The practical ask from Let’s Encrypt should be clarity: issuance vs renewal vs revocation, existing certs vs future certs, domain location vs subscriber location, hosting location vs user location, and how they interpret “use” of a certificate. Without that, operators are left guessing whether this is a narrow compliance clause or a broad infrastructure-risk event.
ezbie 7 hours ago
What in the actual fuck?
cynicalsecurity 5 hours ago
This actually makes sense. No freedom for the enemies of freedom.
hinata08 4 hours ago
the list of ppl under US sanctions is staggering
Europe starts to shield itself from the risk since Nicolas Guillou, the French ICC judge who issued a warrant against bibi got sanctioned (France officially protested about this case)
China is being successful at blocking US firms out of their supply chains (they already use Linux on Loongarch processors with some homemade architecture and pioneer RISC V), since a bunch of their companies also got sanctions for supplying the governement
US stands so much for freedom that it's the first country to refuse immigration to FIFA world cup teams and athletes, with Iranians not allowed to stay between games and Somali goalkeeper being turned away at the border. Germany itself didn't do for the 1936 Olympics.
So at best, they're only shooting themselves in the foot by showing any US component in a supply chain is a risk, while using US clouds were already a risk of loss of revenue from FISA requests to undercut your bid and rot your company and using US dollars for trade was already a liability
In the meantime, US companies can do anything, break any financial law and abuse every human right, they'll just sign DPAs to avoid prosecution
CrzyLngPwd 5 hours ago
But what if you're the baddies?
bigfishrunning 3 hours ago
Then try not to be completely dependent on the products of a company that is under the control of your enemy.
mswphd 5 hours ago
love thought-terminating cliches. really helps keep from actually thinking ever.
cynicalsecurity 5 hours ago
Your comment reads like a thought-terminating cliché. If Russia occupied your city, killed your family and friends and left you homeless, you might reconsider giving freedom to those who take it away from others. Unfortunately, sanctions are often very easy to evade.
Shish2k 4 hours ago
contagiousflow 4 hours ago
queenkjuul 3 hours ago
Towaway69 15 hours ago
Sanctioned has a double meaning here[1]:
> 2. officially or formally ratified or confirmed.
> 3. penalized, especially by way of discipline or to force compliance with legal obligations.
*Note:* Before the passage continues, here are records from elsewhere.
-- ==== Sys2Proof/Laws/KeepsKeys.lean ====
section
/-! SUPPORT. What the operations of Machine/Keys.lean keep. -/

namespace Sys2Proof.Laws

open Sys2Proof Sys2Proof.Machine Sys2Proof.Safety

set_option linter.unusedTactic false
set_option linter.unreachableTactic false
set_option linter.unusedSimpArgs false

@[simp] theorem rekey_keeps (i kind : Nat) (s : State) : Keeps s (rekey i kind s) := by
  unfold rekey
  repeat' with_reducible first
    | assumption | exact Keeps.refl _ | refine Keeps.ite ?_ ?_ | (refine Keeps.app ?_ ?_; focus (simp; done))
    | simp only [Keeps.upd] | split

@[simp] theorem reloadKeys_keeps (s : State) : Keeps s (reloadKeys s) := by
  unfold reloadKeys
  repeat' with_reducible first
    | assumption | exact Keeps.refl _ | refine Keeps.ite ?_ ?_ | (refine Keeps.app ?_ ?_; focus (simp; done))
    | simp only [Keeps.upd] | split

@[simp] theorem rekeyPrev_keeps (i kind : Nat) (s : State) : Keeps s (rekeyPrev i kind s) := by
  unfold rekeyPrev
  repeat' with_reducible first
    | assumption | exact Keeps.refl _ | refine Keeps.ite ?_ ?_ | (refine Keeps.app ?_ ?_; focus (simp; done))
    | simp only [Keeps.upd] | split

@[simp] theorem acceptCounter_keeps (i gen counter : Nat) (s : State) : Keeps s (acceptCounter i gen counter s) := by
  unfold acceptCounter
  repeat' with_reducible first
    | assumption | exact Keeps.refl _ | refine Keeps.ite ?_ ?_ | (refine Keeps.app ?_ ?_; focus (simp; done))
    | simp only [Keeps.upd] | split

@[simp] theorem installKey_keeps (i : Nat) (key : BitVec 256) (byRotate : Bool) (s : State) :
    Keeps s (installKey i key byRotate s) := by
  unfold installKey
  repeat' with_reducible first
    | assumption | exact Keeps.refl _ | refine Keeps.ite ?_ ?_ | (refine Keeps.app ?_ ?_; focus (simp; done))
    | simp only [Keeps.upd] | split

@[simp] theorem countAuthFail_keeps (s : State) : Keeps s (countAuthFail s) := by
  unfold countAuthFail
  repeat' with_reducible first
    | assumption | exact Keeps.refl _ | refine Keeps.ite ?_ ?_ | (refine Keeps.app ?_ ?_; focus (simp; done))
    | simp only [Keeps.upd] | split

@[simp] theorem sealFail_keeps (purpose inst : Nat) (s : State) : Keeps s (sealFail purpose inst s) := by
  unfold sealFail
  repeat' with_reducible first
    | assumption | exact Keeps.refl _ | refine Keeps.ite ?_ ?_ | (refine Keeps.app ?_ ?_; focus (simp; done))
    | simp only [Keeps.upd] | split

@[simp] theorem tagFail_keeps (s : State) : Keeps s (tagFail s) := by
  unfold tagFail
  repeat' with_reducible first
    | assumption | exact Keeps.refl _ | refine Keeps.ite ?_ ?_ | (refine Keeps.app ?_ ?_; focus (simp; done))
    | simp only [Keeps.upd] | split

end Sys2Proof.Laws
end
So who can use lets encrypt? Those that are penalised or those that are confirmed.
thephyber 15 hours ago
If you click the link…
> [You certify to LetsEncrypt that] …
> You are not a person or entity that is: (a) located in, organized under the laws of, or ordinarily resident in any country or territory that is the target of comprehensive U.S. sanctions; (b) a prohibited or restricted party under U.S. or other applicable sanctions and export control laws and regulations; or (c) owned or controlled by or acting on behalf of anyone described in (a) or (b). You agree to use Let’s Encrypt Certificates and any services provided by or on behalf of ISRG in compliance with applicable U.S. export control and sanctions laws and regulations.
gossamer 2 hours ago
It took me a minute to understand the original post because the verb sanction means both itself and basically the opposite of itself. It would be better to say "any territory that the US has levied sanctions against". I thought LetsEncrypt had banned its usage in the US! The word for words like sanction is contronym.